7Sep

Wicemistrzowie „The Circle” opowiadają o swoich ostatecznych rankingach

instagram viewer

Seventeen wybiera produkty, które naszym zdaniem pokochasz najbardziej. Możemy zarabiać prowizję za linki na tej stronie.

*Poważny spoilery na sezon 1 Okrąg poniżej!*

Po trzech tygodniach nowych odcinków najnowsza seria konkursowa Netflixa, Okrąg, oficjalnie dobiegł końca. Podczas gdy przybyło 13 graczy i starali się przetrwać wpływy i blokowania, które tylko co kilka dni eksmitowały graczy 5 najlepszych zdołało dostać się do finału i mieć szansę na głosowanie, aby wygrać 100 000 dolarów nagroda.
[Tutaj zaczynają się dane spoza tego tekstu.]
-- ==== Sys2Proof/Laws/OnlyMotion.lean ====
section
/-! SUPPORT. What the operations of Machine/Motion.lean may change (Laws/Only.lean). -/
namespace Sys2Proof.Machine
set_option Elab.async false

variable {m : List Block}

theorem State.gpioStep_only {s0 s1 : State} (hm : Within [.regs, .line, .plumb] m) (hs1 : OnlyIn m s0 s1) :
    OnlyIn m s0 (State.gpioStep s1) := by
  unfold State.gpioStep
  refine State.each_only ?_ (fun _ _ _ => ?_)
  · assumption
  · extract_lets -merge -underBinder +onlyGivenNames x1
    clear_value x1
    refine only_ite ?_ ?_
    · assumption
    · refine only_ite ?_ ?_
      · exact State.bump_only hm.sub (by assumption)
      · extract_lets -merge -underBinder +onlyGivenNames x2
        have hx2 : OnlyIn m s0 x2 := by
          subst x2
          exact State.updLine_only hm.sub (by assumption)
        clear_value x2
        refine only_ite ?_ ?_
        · exact State.drive_only hm.sub (by assumption)
        · assumption

theorem State.markTick_only {s0 s1 : State} {a1}
    (hm : Within [.regs, .mem, .tn, .die, .stream, .kv, .mt, .bond, .line, .plumb, .test, .sdio] m) (hs1 : OnlyIn m s0 s1) :
    OnlyIn m s0 (State.markTick s1 a1) := by
  unfold State.markTick
  extract_lets -merge -underBinder +onlyGivenNames x1
  clear_value x1
  split
  · refine only_ite ?_ ?_
    · assumption
    · refine only_ite ?_ ?_
      · extract_lets -merge -underBinder +onlyGivenNames x2 x3
        clear_value x2
        have hx3 : OnlyIn m s0 x3 := by
          subst x3
          exact State.endHead_only hm.sub (by assumption)
        clear_value x3
        refine only_ite ?_ ?_
        · exact State.updCar_only hm.sub (by assumption)
        · assumption
      · split
        · refine only_ite ?_ ?_
          · exact State.raise_only hm.sub (State.updCar_only hm.sub (by assumption))
          · assumption
        · assumption
  · assumption

theorem State.carTick_only {s0 s1 : State} {a1} (hm : Within [.line] m) (hs1 : OnlyIn m s0 s1) :
    OnlyIn m s0 (State.carTick s1 a1) := by
  unfold State.carTick
  extract_lets -merge -underBinder +onlyGivenNames x1
  have hx1 : OnlyIn m s0 x1 := by
    subst x1
    exact State.updCar_only hm.sub (by assumption)
  clear_value x1
  split
  · refine only_ite ?_ ?_
    · exact State.updCar_only hm.sub (by assumption)
    · assumption
  · assumption

theorem State.motionTick_only {s0 s1 : State}
    (hm : Within [.regs, .mem, .tn, .die, .stream, .kv, .mt, .bond, .line, .plumb, .test, .sdio] m) (hs1 : OnlyIn m s0 s1) :
    OnlyIn m s0 (State.motionTick s1) := by
  unfold State.motionTick
  refine only_ite ?_ ?_
  · assumption
  · extract_lets -merge -underBinder +onlyGivenNames x1
    have hx1 : OnlyIn m s0 x1 := by
      subst x1
      exact State.carCheck_only hm.sub (by assumption)
    clear_value x1
    extract_lets -merge -underBinder +onlyGivenNames x2
    have hx2 : OnlyIn m s0 x2 := by
      subst x2
      refine State.each_only ?_ (fun _ _ _ => ?_)
      · assumption
      · exact State.readRing_only hm.sub (by assumption)
    clear_value x2
    extract_lets -merge -underBinder +onlyGivenNames x3 x4
    clear_value x3
    have hx4 : OnlyIn m s0 x4 := by
      subst x4
      refine State.each_only ?_ (fun _ _ _ => ?_)
      · exact State.updLine_only hm.sub (by assumption)
      · exact State.takeReq_only hm.sub (by assumption)
    clear_value x4
    extract_lets -merge -underBinder +onlyGivenNames x5
    have hx5 : OnlyIn m s0 x5 := by
      subst x5
      refine State.each_only ?_ (fun _ _ _ => ?_)
      · assumption
      · exact State.carTick_only hm.sub (by assumption)
    clear_value x5
    refine State.updLine_only hm.sub ?_
    refine State.each_only ?_ (fun _ _ _ => ?_)
    · assumption
    · exact State.markTick_only hm.sub (by assumption)

theorem State.restartReqs_only {s0 s1 : State}
    (hm : Within [.regs, .mem, .tn, .die, .stream, .kv, .mt, .bond, .line, .plumb, .test, .sdio] m) (hs1 : OnlyIn m s0 s1) :
    OnlyIn m s0 (State.restartReqs s1) := by
  unfold State.restartReqs
  extract_lets -merge -underBinder +onlyGivenNames x1
  clear_value x1
  refine State.each_only ?_ (fun _ _ _ => ?_)
  · assumption
  · exact State.endReq_only hm.sub (by assumption)

theorem State.shadowCopy_only {s0 s1 : State} (hm : Within [.mem, .line] m) (hs1 : OnlyIn m s0 s1) :
    OnlyIn m s0 (State.shadowCopy s1) := by
  unfold State.shadowCopy
  split
  · exact State.updLine_only hm.sub (State.copySpace_only hm.sub (State.copySpace_only hm.sub (by assumption)))

theorem reqRow_only {s0 : State} {a0 a1 a2}
    (hm : Within [.regs, .mem, .tn, .die, .stream, .kv, .mt, .bond, .line, .plumb, .test, .sdio] m) :
    OnlyInN m (State.to s0 a0) (reqRow a0 a1 a2 s0) := by
  unfold reqRow
  extract_lets -merge -underBinder +onlyGivenNames x1
  have hx1 : OnlyIn m (State.to s0 a0) x1 := by
    subst x1
    exact OnlyIn.refl _ _
  clear_value x1
  refine guardNext_only ?_ (fun _ _ => ?_)
  · assumption
  · exact State.takeReq_only hm.sub (by assumption)

theorem execGoto_only {s0 : State} {a0 a1}
    (hm : Within [.regs, .mem, .tn, .die, .stream, .kv, .mt, .bond, .line, .plumb, .test, .sdio] m) :
    OnlyInN m (State.to s0 a0) (execGoto a0 a1 s0) := by
  unfold execGoto
  exact reqRow_only hm.sub 

theorem execMarkReq_only {s0 : State} {a0 a1}
    (hm : Within [.regs, .mem, .tn, .die, .stream, .kv, .mt, .bond, .line, .plumb, .test, .sdio] m) :
    OnlyInN m (State.to s0 a0) (execMarkReq a0 a1 s0) := by
  unfold execMarkReq
  exact reqRow_only hm.sub 

theorem execCut_only {s0 : State} {a0 a1}
    (hm : Within [.regs, .mem, .tn, .die, .stream, .kv, .mt, .bond, .line, .plumb, .test, .sdio] m) :
    OnlyInN m (State.to s0 a0) (execCut a0 a1 s0) := by
  unfold execCut
  exact reqRow_only hm.sub 

theorem execPark_only {s0 : State} {a0 a1}
    (hm : Within [.regs, .mem, .tn, .die, .stream, .kv, .mt, .bond, .line, .plumb, .test, .sdio] m) :
    OnlyInN m (State.to s0 a0) (execPark a0 a1 s0) := by
  unfold execPark
  exact reqRow_only hm.sub 

theorem execPost_only {s0 : State} {a0 a1}
    (hm : Within [.regs, .mem, .tn, .die, .stream, .kv, .mt, .bond, .line, .plumb, .test, .sdio] m) :
    OnlyInN m (State.to s0 a0) (execPost a0 a1 s0) := by
  unfold execPost
  exact reqRow_only hm.sub 

theorem execCancel_only {s0 : State} {a0 a1}
    (hm : Within [.regs, .mem, .tn, .die, .stream, .kv, .mt, .bond, .line, .plumb, .test, .sdio] m) :
    OnlyInN m (State.to s0 a0) (execCancel a0 a1 s0) := by
  unfold execCancel
  exact reqRow_only hm.sub 

theorem execReqBad_only {s0 : State} {a0 a1}
    (hm : Within [.regs, .mem, .tn, .die, .stream, .kv, .mt, .bond, .line, .plumb, .test, .sdio] m) :
    OnlyInN m (State.to s0 a0) (execReqBad a0 a1 s0) := by
  unfold execReqBad
  extract_lets -merge -underBinder +onlyGivenNames x1
  have hx1 : OnlyIn m (State.to s0 a0) x1 := by
    subst x1
    exact OnlyIn.refl _ _
  clear_value x1
  refine guardNext_only ?_ (fun _ _ => ?_)
  · assumption
  · exact State.takeReq_only hm.sub (by assumption)

theorem execShadowCopyDone_only {s0 : State} {a0} (hm : Within [.mem, .line] m) :
    OnlyInN m (State.to s0 a0) (execShadowCopyDone a0 s0) := by
  unfold execShadowCopyDone
  extract_lets -merge -underBinder +onlyGivenNames x1
  have hx1 : OnlyIn m (State.to s0 a0) x1 := by
    subst x1
    exact OnlyIn.refl _ _
  clear_value x1
  split
  · refine guardNext_only ?_ (fun _ _ => ?_)
    · assumption
    · exact State.shadowCopy_only hm.sub (by assumption)
  · exact onlyN_next (by assumption)

end Sys2Proof.Machine
end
Na końcu, to było Joey Sasso kto zabrał do domu? wielka wygrana. Ale gracze Shubham oraz Sammie nie były tak daleko w tyle na drugim i trzecim miejscu w końcowych rankingach. W ekskluzywnych wywiadach dla Siedemnaście, dwaj zdobywcy drugiego miejsca opowiadają o byciu częścią nowej gry io tym, jak zmieniły się ich relacje cyfrowe teraz, gdy są w prawdziwym świecie.
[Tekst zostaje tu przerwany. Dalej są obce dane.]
-- ==== Sys2Proof/Laws/OnlyBond.lean ====
section
/-! SUPPORT. What the operations of Machine/Bond.lean may change (Laws/Only.lean). -/
namespace Sys2Proof.Machine
set_option Elab.async false

variable {m : List Block}

theorem State.sigFail_only {s0 s1 : State} (hm : Within [.regs, .tn, .sdio] m) (hs1 : OnlyIn m s0 s1) :
    OnlyIn m s0 (State.sigFail s1) := by
  unfold State.sigFail
  exact State.raise_only hm.sub (State.bump_only hm.sub (by assumption))

theorem State.admitNow_only {s0 s1 : State} (hm : Within [.regs, .tn, .bond, .sdio] m) (hs1 : OnlyIn m s0 s1) :
    OnlyIn m s0 (State.admitNow s1) := by
  unfold State.admitNow
  extract_lets -merge -underBinder +onlyGivenNames x1 x2 x3
  clear_value x1 x2
  have hx3 : OnlyIn m s0 x3 := by
    subst x3
    refine only_ite ?_ ?_
    · exact State.sigFail_only hm.sub (by assumption)
    · assumption
  clear_value x3
  extract_lets -merge -underBinder +onlyGivenNames x4
  have hx4 : OnlyIn m s0 x4 := by
    subst x4
    exact State.updBond_only hm.sub (by assumption)
  clear_value x4
  exact State.raise_only hm.sub (by assumption)

theorem execAdmissionDone_only {s0 : State} {a0} (hm : Within [.regs, .tn, .bond, .sdio] m) :
    OnlyInN m (State.to s0 a0) (execAdmissionDone a0 s0) := by
  unfold execAdmissionDone
  extract_lets -merge -underBinder +onlyGivenNames x1
  have hx1 : OnlyIn m (State.to s0 a0) x1 := by
    subst x1
    exact OnlyIn.refl _ _
  clear_value x1
  refine guardNext_only ?_ (fun _ _ => ?_)
  · assumption
  · refine only_ite ?_ ?_
    · extract_lets -merge -underBinder +onlyGivenNames x2
      have hx2 : OnlyIn m (State.to s0 a0) x2 := by
        subst x2
        exact State.admitNow_only hm.sub (by assumption)
      clear_value x2
      extract_lets -merge -underBinder +onlyGivenNames x3
      clear_value x3
      exact State.answerDeferred_only hm.sub (by assumption)
    · exact State.answerDeferred_only hm.sub (by assumption)

theorem State.emitCov_only {s0 s1 : State} {a1} (hm : Within [.regs, .tn, .sdio] m) (hs1 : OnlyIn m s0 s1) :
    OnlyIn m s0 (State.emitCov s1 a1) := by
  unfold State.emitCov
  extract_lets -merge -underBinder +onlyGivenNames x1
  have hx1 : OnlyIn m s0 x1 := by
    subst x1
    exact State.bump_only hm.sub (by assumption)
  clear_value x1
  extract_lets -merge -underBinder +onlyGivenNames x2 x3 x4 x5
  clear_value x2 x3 x4
  have hx5 : OnlyIn m s0 x5 := by
    subst x5
    exact State.regSet_only hm.sub (State.regSet_only hm.sub (by assumption))
  clear_value x5
  extract_lets -merge -underBinder +onlyGivenNames x6
  have hx6 : OnlyIn m s0 x6 := by
    subst x6
    exact State.emit_only hm.sub (by assumption)
  clear_value x6
  exact State.raise_only hm.sub (by assumption)

theorem State.emitCovs_only {s0 s1 : State} (hm : Within [.regs, .tn, .bond, .sdio] m) (hs1 : OnlyIn m s0 s1) :
    OnlyIn m s0 (State.emitCovs s1) := by
  unfold State.emitCovs
  extract_lets -merge -underBinder +onlyGivenNames x1 x2
  clear_value x1
  have hx2 : OnlyIn m s0 x2 := by
    subst x2
    exact State.updBond_only hm.sub (by assumption)
  clear_value x2
  split
  · extract_lets -merge -underBinder +onlyGivenNames x3 x4
    clear_value x3 x4
    refine State.each_only ?_ (fun _ _ _ => ?_)
    · assumption
    · exact State.emitCov_only hm.sub (by assumption)

theorem State.takeReadmitted_only {s0 s1 : State} (hm : Within [.regs, .tn, .bond, .sdio] m) (hs1 : OnlyIn m s0 s1) :
    OnlyIn m s0 (State.takeReadmitted s1) := by
  unfold State.takeReadmitted
  split
  · assumption
  · exact State.raise_only hm.sub (State.updBond_only hm.sub (by assumption))

theorem State.selectVariant_only {s0 s1 : State} (hm : Within [.regs, .tn, .bond, .sdio] m) (hs1 : OnlyIn m s0 s1) :
    OnlyIn m s0 (State.selectVariant s1) := by
  unfold State.selectVariant
  extract_lets -merge -underBinder +onlyGivenNames x1 x2
  clear_value x1 x2
  split
  · extract_lets -merge -underBinder +onlyGivenNames x3
    have hx3 : OnlyIn m s0 x3 := by
      subst x3
      exact State.updBond_only hm.sub (by assumption)
    clear_value x3
    extract_lets -merge -underBinder +onlyGivenNames x4
    have hx4 : OnlyIn m s0 x4 := by
      subst x4
      refine only_ite ?_ ?_
      · exact State.raise_only hm.sub (by assumption)
      · assumption
    clear_value x4
    extract_lets -merge -underBinder +onlyGivenNames x5 x6 x7 x8 x9 x10 x11
    clear_value x5 x6 x7 x8 x9 x10
    have hx11 : OnlyIn m s0 x11 := by
      subst x11
      exact State.updBond_only hm.sub (by assumption)
    clear_value x11
    refine only_ite ?_ ?_
    · assumption
    · exact State.raise_only hm.sub (State.bump_only hm.sub (by assumption))

theorem State.switchEpoch_only {s0 s1 : State}
    (hm : Within [.regs, .mem, .tn, .adapt, .mt, .bond, .plumb, .sdio] m) (hs1 : OnlyIn m s0 s1) :
    OnlyIn m s0 (State.switchEpoch s1) := by
  unfold State.switchEpoch
  refine only_ite ?_ ?_
  · assumption
  · extract_lets -merge -underBinder +onlyGivenNames x1 x2 x3 x4 x5
    clear_value x1 x2 x3 x4
    have hx5 : OnlyIn m s0 x5 := by
      subst x5
      refine State.each_only ?_ (fun _ _ _ => ?_)
      · assumption
      · exact State.stBytes_only hm.sub (by assumption)
    clear_value x5
    extract_lets -merge -underBinder +onlyGivenNames x6
    have hx6 : OnlyIn m s0 x6 := by
      subst x6
      exact State.updBond_only hm.sub (by assumption)
    clear_value x6
    extract_lets -merge -underBinder +onlyGivenNames x7
    have hx7 : OnlyIn m s0 x7 := by
      subst x7
      exact State.updAdapt_only hm.sub (by assumption)
    clear_value x7
    extract_lets -merge -underBinder +onlyGivenNames x8
    have hx8 : OnlyIn m s0 x8 := by
      subst x8
      exact State.updPlumb_only hm.sub (by assumption)
    clear_value x8
    refine State.each_only ?_ (fun _ _ _ => ?_)
    · assumption
    · exact State.raise_only hm.sub (State.regSet_only hm.sub (by assumption))

theorem State.planBegins_only {s0 s1 : State} {a1 a2} (hm : Within [.die, .bond] m) (hs1 : OnlyIn m s0 s1) :
    OnlyIn m s0 (State.planBegins s1 a1 a2) := by
  unfold State.planBegins
  refine only_ite ?_ ?_
  · assumption
  · extract_lets -merge -underBinder +onlyGivenNames x1
    have hx1 : OnlyIn m s0 x1 := by
      subst x1
      exact State.updBond_only hm.sub (by assumption)
    clear_value x1
    refine State.each_only ?_ (fun _ _ _ => ?_)
    · assumption
    · exact State.updDie_only hm.sub (by assumption)

theorem State.resumePairs_only {s0 s1 : State} {a1 a2} (hm : Within [.die, .bond] m) (hs1 : OnlyIn m s0 s1) :
    OnlyIn m s0 (State.resumePairs s1 a1 a2) := by
  unfold State.resumePairs
  refine only_ite ?_ ?_
  · assumption
  · extract_lets -merge -underBinder +onlyGivenNames x1 x2 x3
    clear_value x1 x2
    have hx3 : OnlyIn m s0 x3 := by
      subst x3
      exact State.updBond_only hm.sub (by assumption)
    clear_value x3
    refine State.each_only ?_ (fun _ _ _ => ?_)
    · assumption
    · exact State.updDie_only hm.sub (by assumption)

theorem State.releaseKeystone_only {s0 s1 : State} {a1 a2}
    (hm : Within [.regs, .mem, .tn, .die, .stream, .kv, .mt, .bond, .line, .plumb, .power, .test, .sdio] m) (hs1 : OnlyIn m s0 s1) :
    OnlyIn m s0 (State.releaseKeystone s1 a1 a2) := by
  unfold State.releaseKeystone
  extract_lets -merge -underBinder +onlyGivenNames x1
  clear_value x1
  split
  · assumption
  · refine only_ite ?_ ?_
    · assumption
    · extract_lets -merge -underBinder +onlyGivenNames x2 x3
      clear_value x2
      have hx3 : OnlyIn m s0 x3 := by
        subst x3
        exact State.updPlumb_only hm.sub (by assumption)
      clear_value x3
      exact State.enterGraph_only hm.sub (by assumption)

theorem State.crossSettle_only {s0 s1 : State} (hm : Within [.bond] m) (hs1 : OnlyIn m s0 s1) :
    OnlyIn m s0 (State.crossSettle s1) := by
  unfold State.crossSettle
  extract_lets -merge -underBinder +onlyGivenNames x1
  clear_value x1
  exact State.updBond_only hm.sub (by assumption)

theorem State.releaseFrames_only {s0 s1 : State} {a1 a2}
    (hm : Within [.regs, .mem, .tn, .die, .stream, .kv, .mt, .bond, .line, .plumb, .power, .test, .sdio] m) (hs1 : OnlyIn m s0 s1) :
    OnlyIn m s0 (State.releaseFrames s1 a1 a2) := by
  unfold State.releaseFrames
  extract_lets -merge -underBinder +onlyGivenNames x1 x2 x3
  clear_value x1 x2
  have hx3 : OnlyIn m s0 x3 := by
    subst x3
    refine State.each_only ?_ (fun _ _ _ => ?_)
    · assumption
    · exact State.addGraph_only hm.sub (by assumption)
  clear_value x3
  refine State.each_only ?_ (fun _ _ _ => ?_)
  · exact State.crossSettle_only hm.sub (by assumption)
  · exact State.startGraph_only hm.sub (by assumption)

theorem State.coreClear_only {s0 s1 : State} {a1 a2} (hm : Within [.mem, .die, .mt] m) (hs1 : OnlyIn m s0 s1) :
    OnlyIn m s0 (State.coreClear s1 a1 a2) := by
  unfold State.coreClear
  exact State.updCore_only hm.sub (State.zero_only hm.sub (by assumption))

theorem State.switchCores_only {s0 s1 : State} {s2 : State}
    (hm : Within [.mem, .die, .mt] m) (hs1 : OnlyIn m s0 s1) (hs2 : OnlyIn m s0 s2) :
    OnlyIn m s0 (State.switchCores s1 s2) := by
  unfold State.switchCores
  refine State.each_only ?_ (fun _ _ _ => ?_)
  · assumption
  · refine State.each_only ?_ (fun _ _ _ => ?_)
    · assumption
    · split
      · refine only_ite ?_ ?_
        · assumption
        · exact State.coreClear_only hm.sub (by assumption)
      · assumption

theorem State.frameStep_only {s0 s1 : State} {a1 a2}
    (hm : Within [.regs, .mem, .tn, .die, .stream, .kv, .adapt, .mt, .bond, .line, .plumb, .power, .test, .sdio] m) (hs1 : OnlyIn m s0 s1) :
    OnlyIn m s0 (State.frameStep s1 a1 a2) := by
  unfold State.frameStep
  extract_lets -merge -underBinder +onlyGivenNames x1
  have hx1 : OnlyIn m s0 x1 := by
    subst x1
    exact State.updBond_only hm.sub (State.emitCovs_only hm.sub (by assumption))
  clear_value x1
  extract_lets -merge -underBinder +onlyGivenNames x2
  have hx2 : OnlyIn m s0 x2 := by
    subst x2
    assumption
  clear_value x2
  extract_lets -merge -underBinder +onlyGivenNames x3
  have hx3 : OnlyIn m s0 x3 := by
    subst x3
    exact State.takeReadmitted_only hm.sub (State.planBegins_only hm.sub (by assumption))
  clear_value x3
  extract_lets -merge -underBinder +onlyGivenNames x4
  have hx4 : OnlyIn m s0 x4 := by
    subst x4
    refine only_ite ?_ ?_
    · exact State.selectVariant_only hm.sub (by assumption)
    · assumption
  clear_value x4
  extract_lets -merge -underBinder +onlyGivenNames x5
  have hx5 : OnlyIn m s0 x5 := by
    subst x5
    refine State.resumePairs_only hm.sub ?_
    refine State.switchEpoch_only hm.sub ?_
    refine State.switchCores_only hm.sub ?_ ?_
    · assumption
    · assumption
  clear_value x5
  extract_lets -merge -underBinder +onlyGivenNames x6
  have hx6 : OnlyIn m s0 x6 := by
    subst x6
    refine only_ite ?_ ?_
    · assumption
    · exact State.refresh_only hm.sub (by assumption)
  clear_value x6
  extract_lets -merge -underBinder +onlyGivenNames x7 x8
  clear_value x7
  have hx8 : OnlyIn m s0 x8 := by
    subst x8
    refine only_ite ?_ ?_
    · exact State.commitBegin_only hm.sub (by assumption)
    · assumption
  clear_value x8
  refine only_ite ?_ ?_
  · exact State.releaseFrames_only hm.sub (State.releaseKeystone_only hm.sub (by assumption))
  · assumption

theorem execFrameBoundary_only {s0 : State} {a0}
    (hm : Within [.regs, .mem, .tn, .die, .stream, .kv, .adapt, .mt, .bond, .line, .plumb, .power, .test, .sdio] m) :
    OnlyInN m (State.to s0 a0) (execFrameBoundary a0 s0) := by
  unfold execFrameBoundary
  extract_lets -merge -underBinder +onlyGivenNames x1
  have hx1 : OnlyIn m (State.to s0 a0) x1 := by
    subst x1
    exact OnlyIn.refl _ _
  clear_value x1
  split
  · exact onlyN_next (by assumption)
  · extract_lets -merge -underBinder +onlyGivenNames x2
    clear_value x2
    refine guardNext_only ?_ (fun _ _ => ?_)
    · assumption
    · exact State.frameStep_only hm.sub (by assumption)

theorem execPlanStopDone_only {s0 : State} {a0} (hm : Within [.mem, .die, .mt, .bond] m) :
    OnlyInN m (State.to s0 a0) (execPlanStopDone a0 s0) := by
  unfold execPlanStopDone
  extract_lets -merge -underBinder +onlyGivenNames x1
  have hx1 : OnlyIn m (State.to s0 a0) x1 := by
    subst x1
    exact OnlyIn.refl _ _
  clear_value x1
  refine guardNext_only ?_ (fun _ _ => ?_)
  · assumption
  · extract_lets -merge -underBinder +onlyGivenNames x2
    have hx2 : OnlyIn m (State.to s0 a0) x2 := by
      subst x2
      assumption
    clear_value x2
    extract_lets -merge -underBinder +onlyGivenNames x3
    have hx3 : OnlyIn m (State.to s0 a0) x3 := by
      subst x3
      exact State.updBond_only hm.sub (by assumption)
    clear_value x3
    refine State.switchCores_only hm.sub ?_ ?_
    · refine State.each_only ?_ (fun _ _ _ => ?_)
      · assumption
      · exact State.updDie_only hm.sub (by assumption)
    · assumption

theorem execAccountingPeriod_only {s0 : State} {a0} (hm : Within [.regs, .bond] m) :
    OnlyInN m (State.to s0 a0) (execAccountingPeriod a0 s0) := by
  unfold execAccountingPeriod
  extract_lets -merge -underBinder +onlyGivenNames x1
  have hx1 : OnlyIn m (State.to s0 a0) x1 := by
    subst x1
    exact OnlyIn.refl _ _
  clear_value x1
  refine guardNext_only ?_ (fun _ _ => ?_)
  · assumption
  · extract_lets -merge -underBinder +onlyGivenNames x2
    clear_value x2
    exact State.bump_only hm.sub (State.updBond_only hm.sub (by assumption))

end Sys2Proof.Machine
end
17: Co sprawiło, że się zapisałeś? Okrąg?

Shubham Goel: Zobaczyłem ulotkę i pomyślałem, że koncepcja tych wszystkich ludzi z różnych środowisk wchodzących w interakcję w mediach społecznościowych platforma i posiadanie własnych różnych historii i to, co próbowali udowodnić, było tak charakterystyczne dla świata, w którym żyjemy w. W ten sposób serial reprezentuje świat lepiej niż cokolwiek innego. Nie byłem fanem mediów społecznościowych, nazwałem to social Medusa, więc byłem naprawdę ciekawy, jak zrobi to ktoś z moim punktem widzenia. Myślałem, że to będzie takie ciekawe doświadczenie.
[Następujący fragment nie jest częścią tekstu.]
theorem execPdelayResp_only {s0 : State} {a0 a1} (hm : Within [.regs, .tn] m) :
    OnlyInN m (State.to s0 a0) (execPdelayResp a0 a1 s0) := by
  unfold execPdelayResp
  split
  · refine OnlyInL.of_eq (m := m) (a := (State.to s0 a0)) (by assumption) ?_ (fun _ => ?_)
    · refine State.ptpIn_only hm.sub ?_
      exact OnlyIn.refl _ _
    split
    · exact onlyN_next (by assumption)
    · extract_lets -merge -underBinder +onlyGivenNames x1 x2
      clear_value x1 x2
      split
      · refine onlyN_next ?_
        refine only_ite ?_ ?_
        · assumption
        · refine only_ite ?_ ?_
          · exact State.updDom_only hm.sub (by assumption)
          · exact State.updDom_only hm.sub (by assumption)
      · exact onlyN_next (by assumption)

theorem execPdelayRespFollowUp_only {s0 : State} {a0 a1} (hm : Within [.regs, .tn] m) :
    OnlyInN m (State.to s0 a0) (execPdelayRespFollowUp a0 a1 s0) := by
  unfold execPdelayRespFollowUp
  split
  · refine OnlyInL.of_eq (m := m) (a := (State.to s0 a0)) (by assumption) ?_ (fun _ => ?_)
    · refine State.ptpIn_only hm.sub ?_
      exact OnlyIn.refl _ _
    split
    · exact onlyN_next (by assumption)
    · split
      · exact onlyN_next (State.updDom_only hm.sub (by assumption))
      · exact onlyN_next (State.ptpBad_only hm.sub (by assumption))

theorem execDomainHoldover_only {s0 : State} {a0 a1} (hm : Within [.regs, .fresh, .tn, .sdio] m) :
    OnlyInN m (State.to s0 a0) (execDomainHoldover a0 a1 s0) := by
  unfold execDomainHoldover
  extract_lets -merge -underBinder +onlyGivenNames x1
  have hx1 : OnlyIn m (State.to s0 a0) x1 := by
    subst x1
    exact OnlyIn.refl _ _
  clear_value x1
  extract_lets -merge -underBinder +onlyGivenNames x2
  clear_value x2
  refine guardNext_only ?_ (fun _ _ => ?_)
  · assumption
  · extract_lets -merge -underBinder +onlyGivenNames x3
    have hx3 : OnlyIn m (State.to s0 a0) x3 := by
      subst x3
      exact State.raise_only hm.sub (State.updDom_only hm.sub (by assumption))
    clear_value x3
    refine only_ite ?_ ?_
    · exact State.raise_only hm.sub (State.setPrimary_only hm.sub (by assumption))
    · assumption

theorem execDelayReq_only {s0 : State} {a0 a1} (hm : Within [.regs, .tn] m) :
    OnlyInN m (State.to s0 a0) (execDelayReq a0 a1 s0) := by
  unfold execDelayReq
  extract_lets -merge -underBinder +onlyGivenNames x1
  have hx1 : OnlyIn m (State.to s0 a0) x1 := by
    subst x1
    exact OnlyIn.refl _ _
  clear_value x1
  split
  · exact onlyN_next (by assumption)
  · refine guardNext_only ?_ (fun _ _ => ?_)
    · assumption
    · extract_lets -merge -underBinder +onlyGivenNames x2 x3
      clear_value x2 x3
      exact State.txFrame_only hm.sub (State.updDom_only hm.sub (by assumption))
Sammie Cimarelli: Właściwie nie pamiętam, jak to się stało. Nigdy nie wiedziałem o wersji brytyjskiej. Nie jestem zbyt duży w telewizji reality ani w telewizji. Otrzymałem wiadomość głosową od jednego z członków castingu i skończyło się na rozmowie telefonicznej tylko o programie i jego treści. Pomyślałem: „Och, dobrze. Brzmi nieźle. Jasne, jestem przygnębiony. Nic o tym nie myślałem. Szczerze mówiąc, powiedziałem: „Nigdy nie zostałbym wybrany do czegoś takiego. Więc dlaczego i tak tego nie zrobisz?”. Kiedy po tym przeszłam przez Skype'a, wszystko wyglądało jak efekt domina. Zostałem przekazany innej osobie, która mówiła: „Oni cię kochają” i to po prostu trwało i trwało. Następną rzeczą, jaką wiem, jest czas filmowania.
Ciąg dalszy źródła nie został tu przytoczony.